Mbalax (or mbalakh) is the national popular dance music of Senegal and the Gambia. In the 1970s, mbalax emerged as the distinctive sound of postcolonial Senegal. Derived from a fusion of indigenous Wolof sabar drumming with popular music principally from the African diaspora and African popular music, and to a lesser extent Western pop and afropop. Although the fusion of indigenous music with urban dance music from the diaspora and west is not new, the pan-ethnic quality of urban Wolofness provided a space for the inclusion and representation of a plethora of ethnic sounds of the Pulaar/Tukulor, Sereer, Soce, Mande and other groups from the Greater Senegambia Region. The name mbalax derives from the accompanying rhythms of the Wolof sabar and was coined by Youssou N'Dour even though, as he has stated, there were many other groups in urban Senegal fusing these traditional sounds with modern music.

History and influence

The traditional form of mbalax originated from the sabar, a Wolof genre that historically fused musical and cultural practices from different ethnic groups such as the Njuup, a religious Serer music. The popular dance form of mbalax developed in urban Senegal in the early 1970s. Like many other francophone West African countries the Senegalese popular music scene was partially influenced by soul, blues, jazz, R&B, and rock from the United States, varieté from France, Congolese rumba, and Latin pop from the Caribbean and New York (e.g., pachanga, son, charanga, salsa, and Latin jazz).In this mix of African diasporic sounds Senegalese fans and musicians wanted their own urban popular dance music so they began singing in Wolof (Senegal's lingua franca) instead of French, and incorporated rhythms of the indigenous sabar drum (see Mangin). Dancers began using moves associated with the sabar, and tipping the singers as if they were traditional griots.

Among the bands that played this new style, Etoile de Dakar (starring Youssou N'Dour and El Hadji Faye), and Raam Daan (starring Thione Seck), Xalam II, and Super Diamono. Since becoming popular, both Mbalax and its associated dance have spread to other regions such as Mali, Mauritania, Ivory Coast and France. This dissemination has come about through radio, audio cassettes and televised video clips.

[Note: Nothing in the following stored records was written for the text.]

/-! ## The saturating counter (R7) -/

/-- With nothing at the highest index, the ROM answers the saturated count as the table does the
count itself: the two differ only where both words are empty. -/
theorem romLookup_saturate (bits : Nat) (t : DecoderTable) (k : Nat) (op : Byte)
    (h : t.StepsBelow (2 ^ bits - 1)) : romLookup bits t (saturate bits k) op = lookup t k op := by
  unfold romLookup saturate
  rcases Nat.lt_or_ge k (2 ^ bits - 1) with hlt | hge
  · rw [Nat.min_eq_left hlt.le, if_pos hlt]
  · rw [Nat.min_eq_right hge, if_neg (Nat.lt_irrefl _)]
    refine (lookup_of_no_entry t k op fun e he hkey => ?_).symm
    have := h e he
    omega

theorem saturate_lt (bits k : Nat) : saturate bits k < 2 ^ bits := by
  have := Nat.two_pow_pos bits
  unfold saturate
  omega

@[simp] theorem saturate_zero (bits : Nat) : saturate bits 0 = 0 := Nat.zero_min _

/-- Counting on from a saturated count and saturating again loses nothing. -/
theorem saturate_saturate_succ (bits k : Nat) :
    saturate bits (saturate bits k + 1) = saturate bits (k + 1) := by
  unfold saturate
  omega

/-! ### The ROM at its address -/

/-- The address is the saturated step followed by the eight bits of `IR` (R50). -/
theorem romAddr_toNat (bits : Nat) (s : State) :
    (romAddr bits s).toNat = saturate bits s.stepCtr * 256 + s.ir.toNat := by
  rw [romAddr, BitVec.toNat_append, stepPort, BitVec.toNat_ofNat,
    Nat.mod_eq_of_lt (saturate_lt bits s.stepCtr), ← Nat.shiftLeft_add_eq_or_of_lt s.ir.isLt,
    Nat.shiftLeft_eq]

/-- Settles O47: the address spells the saturated step and `IR`. -/
theorem romAtItsAddressHoldsTheTablesWord : Obligations.RomAtItsAddressHoldsTheTablesWord := by
  unfold Obligations.RomAtItsAddressHoldsTheTablesWord
  intro bits dec s hbelow
  refine ⟨?_, romAddr_toNat bits s⟩
  have hir := s.ir.isLt
  have hstep : (romAddr bits s).toNat / 256 = saturate bits s.stepCtr := by
    rw [romAddr_toNat]
    omega
  have hop : BitVec.ofNat 8 (romAddr bits s).toNat = s.ir := by
    refine BitVec.eq_of_toNat_eq ?_
    rw [BitVec.toNat_ofNat, romAddr_toNat]
    omega
  rw [romContents, hstep, hop, romLookup_saturate bits dec s.stepCtr s.ir hbelow]

/-! ### The physical block follows the machine -/

/-- Saturation as a map of states: what the physical block holds for a state of the machine. -/
def saturated (bits : Nat) (s : State) : State := s.setStep (saturate bits s.stepCtr)

/-- Of the effects of a word only the step advance looks at `STEP`. -/
theorem applyWord_setStep (cw : ControlWord) (port : Addr → Byte) (s : State) (k : Nat) :
    applyWord cw port (s.setStep k) =
      (applyWord cw port s).setStep (if has cw .sr then 0 else k + 1) := by
  rw [applyWord_eq_chain, applyWord_eq_chain]
  rfl

/-- One cycle of the physical block from the saturated state is the saturated cycle. -/
theorem physicalCycle_saturated (bits : Nat) (dec : DecoderTable) (s : State)
    (h : dec.StepsBelow (2 ^ bits - 1)) :
    physicalCycle bits dec (saturated bits s) = saturated bits (cycle dec s) := by
  cases hrun : s.halted with
  | true =>
    rw [cycle_halted dec s hrun]
    exact if_pos hrun
  | false =>
    rw [cycle_running dec s hrun]
    have hword := romLookup_saturate bits dec s.stepCtr s.ir h
    simp only [physicalCycle, saturated, State.setStep_halted, hrun, State.setStep_stepCtr,
      State.setStep_ir, State.setStep_mem, hword, applyWord_setStep, applyWord_stepCtr,
      Bool.false_eq_true, if_false]
    cases has (lookup dec s.stepCtr s.ir) .sr with
    | true => rfl
    | false =>
      simp only [Bool.false_eq_true, if_false, saturate_saturate_succ]
      rfl

theorem physicalCycles_saturated (bits : Nat) (dec : DecoderTable) (n : Nat) (s : State)
    (h : dec.StepsBelow (2 ^ bits - 1)) :
    physicalCycles bits dec n (saturated bits s) = saturated bits (cycles dec n s) := by
  induction n generalizing s with
  | zero => rfl
  | succ n ih => rw [physicalCycles, physicalCycle_saturated bits dec s h, ih, cycles_succ]

theorem saturated_resetWith (bits : Nat) (m : Memory) :
    saturated bits (State.resetWith m) = State.resetWith m := by
  rw [saturated, State.resetWith_stepCtr, saturate_zero]
  rfl

/-- No entry of `REF_DECODER` is above step 7, so four bits leave the highest index empty. -/
theorem refDecoder_stepsBelow (bits : Nat) (h : 4 ≤ bits) :
    refDecoder.StepsBelow (2 ^ bits - 1) := by
  intro e he
  obtain ⟨-, -, hstep⟩ := refDecoder_zfc_zfs_step e he
  have hpow : 2 ^ 4 ≤ 2 ^ bits := Nat.pow_le_pow_right (by decide) h
  omega

/-- Settles O48: saturation commutes with every cycle; the configured width has four bits or
more. -/
theorem saturatingCounterIsInvisible : Obligations.SaturatingCounterIsInvisible := by
  unfold Obligations.SaturatingCounterIsInvisible
  refine ⟨fun bits dec s n h => physicalCycles_saturated bits dec n s h, refDecoder_stepsBelow,
    fun m n => ?_⟩
  have hwidth : 4 ≤ Config.stepBits := Nat.le_add_right 4 _
  have hrun := physicalCycles_saturated Config.stepBits refDecoder n (State.resetWith m)
    (refDecoder_stepsBelow _ hwidth)
  rwa [saturated_resetWith] at hrun

/-! ## Halted machines -/

theorem clockEdges_replicate_false (dec : DecoderTable) (n : Nat) (s : State) :
    clockEdges dec (List.replicate n false) s = cycles dec n s := by
  induction n generalizing s with
  | zero => rfl
  | succ n ih => rw [List.replicate_succ, clockEdges_cons, clockEdge_false, ih, cycles_succ]

theorem trace_halted (dec : DecoderTable) (n : Nat) (s : State) (h : s.halted = true) :
    trace dec n s = [] := by
  cases n with
  | zero => rfl
  | succ n => simp [trace, h]

theorem runLoop_halted (dec : DecoderTable) (budget n : Nat) (s : State) (h : s.halted = true) :
    runLoop dec budget n s = ⟨s, n, true⟩ := by
  cases budget with
  | zero => rw [runLoop_zero, h]
  | succ budget => exact runLoop_succ_halted dec budget n s h

/-- Settles O40: cycles, edges, steps, trace and run loop all test `HALTED` first; reset does
not. -/
theorem haltedStateIsFinal : Obligations.HaltedStateIsFinal := by
  unfold Obligations.HaltedStateIsFinal
  intro dec s n k h
  have hcycles := cycles_halted dec n s h
  refine ⟨hcycles, ?_, step_halted s h, trace_halted dec n s h, ?_, ?_, ?_⟩
  · rw [clockEdges_replicate_false, hcycles]
  · rw [runLoop_halted dec n k s h]
  · rw [runLoop_halted dec n k s h]
  · rw [clockEdge_true, State.resetWith_halted]

end Sys2Proof.Machine
end

section
/-! SUPPORT. Proofs of the statements about the loader and the assembler: what a cell reads after
the entries of an image have been stored, and the image of an assembled program. -/

namespace Sys2Proof.Machine

/-! ## The loader -/

/-- A cell the image does not give keeps its content. -/
theorem readAt_storeEntries_other (img : Image) (m : Memory) (a : Nat)
    (h : ∀ e ∈ img, e.addr ≠ a) :
    Memory.readAt (storeEntries img m) a = Memory.readAt m a := by
  induction img generalizing m with
  | nil => rfl
  | cons e rest ih =>
    obtain ⟨he, hrest⟩ := List.forall_mem_cons.mp h
    rw [storeEntries, ih _ hrest, Memory.readAt_writeAt_other m e.addr a _ he.symm]

/-- A cell the image gives reads the image's byte: no later entry has its address. -/
theorem readAt_storeEntries_of_mem (img : Image) (m : Memory) (e : ImageEntry)
    (hm : m.wf) (haddr : ∀ d ∈ img, d.addr < 256)
    (hdistinct : img.Pairwise (fun a b => a.addr ≠ b.addr)) (he : e ∈ img) :
    Memory.readAt (storeEntries img m) e.addr = BitVec.ofNat 8 e.value := by
  induction img generalizing m with
  | nil => cases he
  | cons d rest ih =>
    obtain ⟨hd, hrest⟩ := List.forall_mem_cons.mp haddr
    obtain ⟨hfirst, hdistinct'⟩ := List.pairwise_cons.mp hdistinct
    rw [storeEntries]
    rcases List.mem_cons.mp he with rfl | he
    · rw [readAt_storeEntries_other rest _ e.addr fun c hc => (hfirst c hc).symm,
        Memory.readAt_writeAt_same m e.addr _ hm]
    · exact ih _ (Memory.writeAt_wf m d.addr _ hd hm) hrest hdistinct' he

/-- The check of the loader, written out (R34). -/
theorem Image.wf_iff (img : Image) :
    img.wf = true ↔ (∀ e ∈ img, e.addr < 256 ∧ e.value < 256) ∧
      img.Pairwise (fun a b => a.addr ≠ b.addr) := by
  simp [Image.wf, ImageEntry.wf]

theorem loadImage_eq_some_iff (img : Image) (m : Memory) :
    loadImage img = some m ↔ img.wf = true ∧ m = storeEntries img [] := by
  unfold loadImage
  split
  · next h => simp [h, eq_comm]
  · next h => simp [h]

theorem loadImage_eq_none_iff (img : Image) : loadImage img = none ↔ ¬ img.wf = true := by
  simp [loadImage]

theorem loadImage_wf (img : Image) (m : Memory) (h : loadImage img = some m) : m.wf := by
  obtain ⟨hwf, rfl⟩ := (loadImage_eq_some_iff img m).mp h
  obtain ⟨hrange, -⟩ := (Image.wf_iff img).mp hwf
  exact storeEntries_wf img [] (fun e he => (hrange e he).1) Memory.nil_wf

/-- After loading, the cell of an entry reads the entry's byte. -/
theorem loadImage_read_of_mem (img : Image) (m : Memory) (e : ImageEntry)
    (h : loadImage img = some m) (he : e ∈ img) :
    m.read (BitVec.ofNat 8 e.addr) = BitVec.ofNat 8 e.value := by
  obtain ⟨hwf, rfl⟩ := (loadImage_eq_some_iff img m).mp h
  obtain ⟨hrange, hdistinct⟩ := (Image.wf_iff img).mp hwf
  rw [Memory.read, BitVec.toNat_ofNat, Nat.mod_eq_of_lt (hrange e he).1]
  exact readAt_storeEntries_of_mem img [] e Memory.nil_wf (fun d hd => (hrange d hd).1)
    hdistinct he

/-- After loading, a cell the image does not give reads 0. -/
theorem loadImage_read_other (img : Image) (m : Memory) (a : Addr) (h : loadImage img = some m)
    (ha : ∀ e ∈ img, e.addr ≠ a.toNat) : m.read a = 0x00#8 := by
  obtain ⟨-, rfl⟩ := (loadImage_eq_some_iff img m).mp h
  exact readAt_storeEntries_other img [] a.toNat ha

/-- Settles O42: what a load leaves in the cells of the image and in the others, and the loader's
check read in both directions. -/
theorem loaderInitialisesEveryCell : Obligations.LoaderInitialisesEveryCell := by
  unfold Obligations.LoaderInitialisesEveryCell
  refine ⟨fun img m h => ⟨loadImage_wf img m h, fun e he => loadImage_read_of_mem img m e h he,
    fun a ha => loadImage_read_other img m a h ha⟩, ?_, ?_⟩
  · rintro img ⟨e, he, hlarge⟩
    refine (loadImage_eq_none_iff img).mpr fun hwf => ?_
    obtain ⟨hrange, -⟩ := (Image.wf_iff img).mp hwf
    obtain ⟨haddr, hvalue⟩ := hrange e he
    omega
  · intro img hrange hdistinct
    exact ⟨_, (loadImage_eq_some_iff img _).mpr
      ⟨(Image.wf_iff img).mpr ⟨hrange, hdistinct⟩, rfl⟩⟩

Mbalax instrumentation includes keyboards, synths and other electronic production methods. However, it is the Nder (lead drum), the Sabar (rhythm drum), and the Tama (talking drum) percussion, and widely influenced African and Arabic vocalistic stylings that continue to make Mbalax one of the most distinctive forms of dance music in west Africa and the diaspora. Jazz, Funk, Latin (especially Cuban) and Congolese pop music influenced the early sounds of Mbalax, today it is also influenced by RnB, Hip-Hop, Coupé-Décalé, Zouk and other modern Caribbean, Latin, and African pop musics. Mbalax artists frequently collaborate with artists from other genres, such as Viviane Ndour's work with Zouk star Philip Monteiro and French/Malian rap star Mokobé. Perhaps the most well known collaboration of all was Youssou Ndour's huge hit with Neneh Cherry; 'Seven Seconds'.

Mbalax dance

Mbalax Dancing is popular in nightclubs and social gatherings as well as religious and life cycle events such as weddings, birthdays, and naming ceremonies.

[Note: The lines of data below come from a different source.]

-- ==== Sys2Proof/Syntax.lean ====
section
/-! DEFINITION. The nine commands of CBPF (30_encoding.md R95), one constructor for each row of the opcode table. -/

namespace Sys2Proof

/-- A command with the operands its command word carries (30_encoding.md R93, R94). The other operands stand in
`ARG0`, `ARG1` and `MSGBUF`. -/
inductive Instr
  /-- TSTART, `0x01`, format N (40_timer.md R112) -/
  | tstart
  /-- TEXPIRED, `0x02`, format N (40_timer.md R114) -/
  | texpired
  /-- INIT, `0x10`, format N (42_cb_transport.md R141, 44_doorbell.md R195) -/
  | init
  /-- SEND, `0x11`, format X: `a` the destination address, `b` the source address (R145, R197) -/
  | send (a b : Byte)
  /-- RECV, `0x12`, format R: `blk` true for RECV.B, false for RECV.NB (R148, R199) -/
  | recv (blk : Bool)
  /-- LRESET, `0x13`, format N (R152, R201) -/
  | lreset
  /-- CLASSIFY, `0x20`, format N (43_trust.md R173) -/
  | classify
  /-- HIDEMASK, `0x21`, format N (43_trust.md R174) -/
  | hidemask
  /-- ALLOWMASK, `0x22`, format N (43_trust.md R180) -/
  | allowmask
  deriving DecidableEq, Repr

end Sys2Proof
end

The basic mbalax dancing involves pelvic gyrations and knee movements, but new movements arise as well, often associated with popular songs. Patricia Tang describes some of the new movements:
"Examples of such dances are the ventilateur ('electric fan', which describes the motion of the buttocks swirling suggestively); xaj bi ('the dog', in which a dancer lifts his/her leg in imitation of a dog); moulaye chigin (which involves pelvic and knee movements that perfectly match the sabar breaks); and more recently, the jelkati (a dance in which the upper arms, bent at the elbows, move in parallel motion from left to right). All of these dance crazes are closely tied to sabar breaks, and some (such as tawran tej) are even named for the vocal mnemonics of the sabar rhythm they accompany."

Music and instrumentation

Senegalese songs are usually unwritten, and certain instruments or musical styles are reserved for specific genders or age groups. In the past, only griots could perform music. Their traditional role was transmitting oral history, genealogies and social rankings, diplomacy, and storytelling. Today, griots continue to participate in naming ceremonies, weddings, and funerals.

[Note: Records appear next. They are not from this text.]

-- ==== Sys2Proof/Machine/State.lean ====
section
/-! DEFINITION. The state of CBPF (10_state.md R10 to R45) as plain data, the moves of the client and of the
environment that it holds, and the state at reset. -/

namespace Sys2Proof.Machine

/-! ### Registers -/

/-- A control/status register, `HCSR` or `CCSR` (10_state.md R11, R16). Bits 31:28 read as 0 and have no home. -/
structure Csr where
  wp : BitVec 8
  rp : BitVec 8
  depth : BitVec 8
  /-- `RST`, the reset flag -/
  rst : Bool
  /-- `RDY`, the ready flag -/
  rdy : Bool
  /-- `IG`, the interrupt-generate flag -/
  ig : Bool
  /-- `IS`, the interrupt-status flag -/
  is : Bool
  deriving DecidableEq, Repr

/-- A doorbell register, `DB_OUT` or `DB_IN` (10_state.md R28). Bits 31:19 are written 0 and ignored on read. -/
structure Doorbell where
  len : BitVec 10
  proto : BitVec 4
  subcmd : BitVec 4
  busy : Bool
  deriving DecidableEq, Repr

/-- `COMM` (10_state.md R29). Bits 31:3 are written 0. -/
structure Comm where
  hostReady : Bool
  drvLoaded : Bool
  drvReady : Bool
  deriving DecidableEq, Repr

/-- `LSTATE` (10_state.md R23). Its codes stand in Machine/Layout.lean; code 3 is never written. -/
inductive LState
  | uninit
  | ready
  | resetting
  deriving DecidableEq, Repr

/-- The names of the register space (20_memory.md R50, R65). -/
inductive Reg
  | txwin | hcsr | rxwin | ccsr | stsA | stsB | counter | lstate | cmd | arg0 | arg1 | result | res0 | res1 | res2
  | dbOut | dbIn | comm | refclk
  deriving DecidableEq, Repr

/-- The result codes (60_exceptions.md R215); their numbers stand in Machine/Layout.lean. -/
inductive ResultCode
  | success
  | deviceNotPresent
  | notReady
  | timeout
  | bufferTooSmall
  | noData
  | protocolError
  | unsupported
  | overflow
  deriving DecidableEq, Repr

/-- An event of `TRACE` (10_state.md R32). -/
inductive Event
  /-- a `RegWrite`, with the register's value after it -/
  | writeReg (r : Reg) (value : Word)
  /-- a `TxPush` -/
  | push (w : Word)
  /-- an `RxPop` -/
  | pop (w : Word)
  /-- a write of `OUT_MSG`: its bytes from index 0 (log 12) -/
  | writeWin (bytes : List Byte)
  deriving DecidableEq, Repr

/-- `MSGBUF` or a doorbell window: cells in strictly rising order of address, none equal to what an unlisted
byte reads as (`unlistedByte` in Machine/Ops.lean). -/
abbrev Memory := List Host.Cell

/-! ### Moves of the other agents (held in State, log 2 and log 4) -/

/-- The four flags of `CCSR`, all the controller's (30_encoding.md R85). -/
inductive CsrFlag
  | rst | rdy | ig | is
  deriving DecidableEq, Repr

/-- A move of the environment (20_memory.md R66 to R72). A move whose condition does not hold is not taken. -/
inductive EnvMove
  /-- R66, the controller takes the front word of `TXRING` -/
  | consume
  /-- R67, the controller appends `w` to `RXRING` -/
  | produce (w : Word)
  /-- R68, a flag of `CCSR` -/
  | ccsrFlag (f : CsrFlag) (v : Bool)
  /-- R68, `HCSR.IS` -/
  | hcsrIs (v : Bool)
  /-- R68, clear `HCSR.IG` -/
  | clearHcsrIg
  /-- R69, the link accepts a reset -/
  | acceptReset
  /-- R70, an ill-behaved controller sets the pointers it can reach -/
  | disturbPointers (ccsrWp ccsrRp hcsrRp : BitVec 8)
  /-- R70, an ill-behaved controller removes or replaces words of `RXRING` -/
  | disturbRing (words : List Word)
  /-- 93_implementation_defined.md U5: on a ring pushed beyond `HDEPTH`, the unread word `i` is lost (log 10) -/
  | loseTxWord (i : Nat)
  /-- R71, `n` ticks, one after another -/
  | ticks (n : Nat)
  /-- R72, `STS_A` takes a value -/
  | stsA (w : Word)
  /-- R72, `STS_B` takes a value -/
  | stsB (w : Word)
  /-- R72, the coprocessor clears `DB_OUT.BUSY` -/
  | takeOut
  /-- R72, with `DB_IN.BUSY = 0` the coprocessor writes one byte of `IN_MSG` -/
  | writeInMsg (i : Nat) (b : Byte)
  /-- R72, with `DB_IN.BUSY = 0` the coprocessor writes `DB_IN` whole, with `BUSY = 1` -/
  | postIn (w : Word)
  /-- R72, an ill-behaved coprocessor writes `DB_IN` at any time -/
  | forceIn (w : Word)
  /-- R74, the loopback controller moves the front word of `TXRING` to `RXRING` -/
  | loopback
  deriving DecidableEq, Repr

Music is performed using instruments such as drums, balafon, Riti, Tama (talking drum), and the sabar drum. In the 1970s Western instruments and equipment such as the flute, electric guitar, piano, violin, trumpet and synthesizer have been incorporated into the music, to accompany the dance. In addition to the instrumentation, humming, chanting and singing (in either Wolof, French or English) are used in the music. The lyrics of mbalax songs address social, religious, familial, or moral issues.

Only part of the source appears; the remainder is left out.